··· MATERIAL PROVIDED ···
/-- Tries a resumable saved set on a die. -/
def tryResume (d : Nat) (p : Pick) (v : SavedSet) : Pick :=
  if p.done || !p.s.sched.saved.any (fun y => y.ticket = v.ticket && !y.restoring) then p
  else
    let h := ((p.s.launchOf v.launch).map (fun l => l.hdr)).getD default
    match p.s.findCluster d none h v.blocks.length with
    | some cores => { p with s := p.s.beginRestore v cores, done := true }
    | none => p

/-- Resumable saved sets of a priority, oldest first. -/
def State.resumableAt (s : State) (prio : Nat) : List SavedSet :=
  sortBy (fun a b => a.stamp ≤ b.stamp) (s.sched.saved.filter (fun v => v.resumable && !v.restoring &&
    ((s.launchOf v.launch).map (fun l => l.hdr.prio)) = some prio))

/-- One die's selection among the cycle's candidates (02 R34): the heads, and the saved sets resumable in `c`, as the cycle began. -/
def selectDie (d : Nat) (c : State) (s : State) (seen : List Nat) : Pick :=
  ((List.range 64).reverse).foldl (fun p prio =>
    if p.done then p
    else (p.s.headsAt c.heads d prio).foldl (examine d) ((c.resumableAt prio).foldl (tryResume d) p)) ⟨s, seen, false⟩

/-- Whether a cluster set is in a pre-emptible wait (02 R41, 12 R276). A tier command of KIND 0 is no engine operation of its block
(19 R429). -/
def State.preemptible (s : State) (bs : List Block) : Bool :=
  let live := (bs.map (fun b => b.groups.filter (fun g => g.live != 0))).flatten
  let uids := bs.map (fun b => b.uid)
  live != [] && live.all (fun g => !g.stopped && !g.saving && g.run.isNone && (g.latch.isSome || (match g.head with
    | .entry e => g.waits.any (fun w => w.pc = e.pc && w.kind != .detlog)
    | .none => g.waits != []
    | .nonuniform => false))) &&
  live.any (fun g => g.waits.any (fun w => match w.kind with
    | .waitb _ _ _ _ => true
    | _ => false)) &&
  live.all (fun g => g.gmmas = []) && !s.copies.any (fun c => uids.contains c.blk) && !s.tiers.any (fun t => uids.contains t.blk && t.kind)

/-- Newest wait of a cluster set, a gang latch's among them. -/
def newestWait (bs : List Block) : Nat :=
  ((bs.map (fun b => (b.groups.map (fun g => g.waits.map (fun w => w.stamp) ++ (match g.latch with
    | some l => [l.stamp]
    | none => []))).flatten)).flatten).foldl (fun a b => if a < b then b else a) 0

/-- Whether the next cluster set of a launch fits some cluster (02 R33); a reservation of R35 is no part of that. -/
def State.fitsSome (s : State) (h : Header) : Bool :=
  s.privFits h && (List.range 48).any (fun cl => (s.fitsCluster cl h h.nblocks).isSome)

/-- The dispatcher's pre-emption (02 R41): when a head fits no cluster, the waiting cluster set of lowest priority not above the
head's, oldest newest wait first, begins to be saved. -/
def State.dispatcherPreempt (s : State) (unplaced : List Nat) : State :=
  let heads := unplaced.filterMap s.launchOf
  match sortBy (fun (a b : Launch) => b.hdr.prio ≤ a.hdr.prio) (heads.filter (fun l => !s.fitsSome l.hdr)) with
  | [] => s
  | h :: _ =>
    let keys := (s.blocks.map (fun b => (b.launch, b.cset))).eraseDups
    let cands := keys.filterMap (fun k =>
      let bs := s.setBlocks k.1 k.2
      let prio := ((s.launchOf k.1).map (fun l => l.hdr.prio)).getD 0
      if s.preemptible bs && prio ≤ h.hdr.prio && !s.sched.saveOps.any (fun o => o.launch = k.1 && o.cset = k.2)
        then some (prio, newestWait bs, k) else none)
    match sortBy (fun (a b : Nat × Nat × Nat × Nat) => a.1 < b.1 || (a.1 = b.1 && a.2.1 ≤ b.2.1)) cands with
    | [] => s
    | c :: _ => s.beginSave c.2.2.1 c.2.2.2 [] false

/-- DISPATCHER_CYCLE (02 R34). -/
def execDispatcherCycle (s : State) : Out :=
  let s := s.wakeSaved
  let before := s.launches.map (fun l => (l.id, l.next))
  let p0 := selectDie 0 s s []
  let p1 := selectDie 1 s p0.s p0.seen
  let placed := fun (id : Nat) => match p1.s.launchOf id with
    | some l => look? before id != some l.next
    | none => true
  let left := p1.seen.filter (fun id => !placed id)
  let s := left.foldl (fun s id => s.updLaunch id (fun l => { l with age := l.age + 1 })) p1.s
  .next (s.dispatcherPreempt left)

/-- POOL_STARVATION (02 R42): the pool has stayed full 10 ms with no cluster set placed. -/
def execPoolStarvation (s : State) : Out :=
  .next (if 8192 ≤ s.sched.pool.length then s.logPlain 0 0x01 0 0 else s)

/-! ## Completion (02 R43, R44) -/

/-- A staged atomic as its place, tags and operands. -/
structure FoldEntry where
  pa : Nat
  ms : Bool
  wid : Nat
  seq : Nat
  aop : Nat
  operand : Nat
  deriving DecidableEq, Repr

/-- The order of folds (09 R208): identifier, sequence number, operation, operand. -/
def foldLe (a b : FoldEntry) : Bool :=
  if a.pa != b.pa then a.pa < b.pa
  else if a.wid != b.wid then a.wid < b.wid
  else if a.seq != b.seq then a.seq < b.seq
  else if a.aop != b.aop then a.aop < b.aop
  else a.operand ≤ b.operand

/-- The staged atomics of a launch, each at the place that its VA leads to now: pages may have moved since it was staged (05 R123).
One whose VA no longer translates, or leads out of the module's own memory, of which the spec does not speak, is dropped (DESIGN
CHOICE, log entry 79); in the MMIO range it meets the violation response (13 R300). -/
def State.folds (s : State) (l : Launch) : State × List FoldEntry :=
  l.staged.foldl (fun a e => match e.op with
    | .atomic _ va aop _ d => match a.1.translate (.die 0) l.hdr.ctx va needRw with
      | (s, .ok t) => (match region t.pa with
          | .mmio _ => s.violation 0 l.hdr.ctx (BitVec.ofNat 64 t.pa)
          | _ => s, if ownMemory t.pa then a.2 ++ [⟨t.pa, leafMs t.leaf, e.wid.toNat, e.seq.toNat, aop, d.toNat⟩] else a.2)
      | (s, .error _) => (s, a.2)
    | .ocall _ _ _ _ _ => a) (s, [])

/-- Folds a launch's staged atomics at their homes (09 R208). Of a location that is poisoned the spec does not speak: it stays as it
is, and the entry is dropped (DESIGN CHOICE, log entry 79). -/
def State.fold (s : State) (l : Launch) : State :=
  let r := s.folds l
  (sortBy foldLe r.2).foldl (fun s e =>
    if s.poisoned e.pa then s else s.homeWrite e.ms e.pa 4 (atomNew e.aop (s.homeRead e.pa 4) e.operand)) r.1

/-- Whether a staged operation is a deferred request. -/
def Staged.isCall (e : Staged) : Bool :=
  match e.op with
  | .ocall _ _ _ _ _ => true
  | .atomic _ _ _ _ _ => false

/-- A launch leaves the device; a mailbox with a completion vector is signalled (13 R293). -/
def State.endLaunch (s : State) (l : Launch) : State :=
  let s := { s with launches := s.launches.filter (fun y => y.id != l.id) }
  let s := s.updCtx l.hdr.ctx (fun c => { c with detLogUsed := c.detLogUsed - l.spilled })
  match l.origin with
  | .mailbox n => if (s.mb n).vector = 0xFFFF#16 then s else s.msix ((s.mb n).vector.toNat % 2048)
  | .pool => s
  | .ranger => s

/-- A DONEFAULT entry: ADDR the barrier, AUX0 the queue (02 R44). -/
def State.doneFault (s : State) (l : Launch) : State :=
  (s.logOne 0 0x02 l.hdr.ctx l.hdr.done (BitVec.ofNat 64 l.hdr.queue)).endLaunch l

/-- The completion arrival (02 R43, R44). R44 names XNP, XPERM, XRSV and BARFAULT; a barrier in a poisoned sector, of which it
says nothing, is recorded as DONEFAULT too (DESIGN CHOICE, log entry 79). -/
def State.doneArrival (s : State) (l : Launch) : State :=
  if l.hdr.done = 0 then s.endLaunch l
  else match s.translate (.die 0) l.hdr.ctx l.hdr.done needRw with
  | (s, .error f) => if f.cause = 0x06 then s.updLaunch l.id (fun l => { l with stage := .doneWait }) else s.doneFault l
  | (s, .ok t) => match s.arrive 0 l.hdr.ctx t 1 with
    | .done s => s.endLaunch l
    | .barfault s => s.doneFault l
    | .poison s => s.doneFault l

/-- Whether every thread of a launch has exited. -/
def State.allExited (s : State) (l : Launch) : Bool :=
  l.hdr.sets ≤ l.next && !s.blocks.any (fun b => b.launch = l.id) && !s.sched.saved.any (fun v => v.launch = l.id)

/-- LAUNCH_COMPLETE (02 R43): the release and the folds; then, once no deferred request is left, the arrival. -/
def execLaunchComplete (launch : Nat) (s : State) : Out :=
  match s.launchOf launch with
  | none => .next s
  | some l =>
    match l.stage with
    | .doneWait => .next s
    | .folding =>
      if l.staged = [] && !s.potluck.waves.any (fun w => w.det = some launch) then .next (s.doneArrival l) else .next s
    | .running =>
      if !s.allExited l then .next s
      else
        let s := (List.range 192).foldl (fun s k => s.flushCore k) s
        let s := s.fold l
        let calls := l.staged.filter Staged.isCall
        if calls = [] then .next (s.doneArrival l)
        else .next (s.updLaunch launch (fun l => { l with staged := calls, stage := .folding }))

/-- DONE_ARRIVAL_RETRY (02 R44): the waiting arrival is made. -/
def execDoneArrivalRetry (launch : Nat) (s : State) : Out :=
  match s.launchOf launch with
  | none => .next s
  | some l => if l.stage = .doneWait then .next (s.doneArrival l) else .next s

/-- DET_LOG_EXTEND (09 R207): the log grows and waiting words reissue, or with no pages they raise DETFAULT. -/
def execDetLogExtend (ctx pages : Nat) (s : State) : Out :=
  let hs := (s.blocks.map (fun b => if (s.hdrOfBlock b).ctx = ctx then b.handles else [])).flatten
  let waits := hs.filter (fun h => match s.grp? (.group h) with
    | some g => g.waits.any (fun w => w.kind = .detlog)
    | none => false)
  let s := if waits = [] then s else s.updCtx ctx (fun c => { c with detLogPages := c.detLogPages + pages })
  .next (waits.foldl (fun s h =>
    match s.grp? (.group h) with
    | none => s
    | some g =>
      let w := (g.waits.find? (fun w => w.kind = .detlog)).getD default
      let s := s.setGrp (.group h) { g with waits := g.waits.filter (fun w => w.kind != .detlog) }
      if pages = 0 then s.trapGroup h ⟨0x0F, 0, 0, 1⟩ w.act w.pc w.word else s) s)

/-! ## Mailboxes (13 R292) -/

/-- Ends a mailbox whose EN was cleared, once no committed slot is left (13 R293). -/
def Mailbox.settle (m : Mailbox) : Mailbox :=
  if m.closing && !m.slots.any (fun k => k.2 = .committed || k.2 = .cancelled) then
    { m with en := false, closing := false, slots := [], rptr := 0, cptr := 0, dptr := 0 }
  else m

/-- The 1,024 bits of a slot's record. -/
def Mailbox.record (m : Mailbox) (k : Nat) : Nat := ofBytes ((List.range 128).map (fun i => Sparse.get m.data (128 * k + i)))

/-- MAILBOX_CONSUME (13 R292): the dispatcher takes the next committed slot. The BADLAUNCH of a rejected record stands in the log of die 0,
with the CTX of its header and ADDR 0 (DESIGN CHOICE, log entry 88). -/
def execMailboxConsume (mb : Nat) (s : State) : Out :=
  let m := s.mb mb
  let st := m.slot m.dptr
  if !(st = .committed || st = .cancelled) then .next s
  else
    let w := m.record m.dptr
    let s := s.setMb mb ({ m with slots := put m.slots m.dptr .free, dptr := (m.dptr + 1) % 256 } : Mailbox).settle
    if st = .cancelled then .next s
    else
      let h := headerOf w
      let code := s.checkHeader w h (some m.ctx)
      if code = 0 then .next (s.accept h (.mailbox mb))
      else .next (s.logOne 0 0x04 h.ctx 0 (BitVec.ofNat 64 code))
···
● EXERCISE DESCRIPTION
The sole thing to report is how many lines in the data hold the string "settle".

● THE COMPLETED TASK
2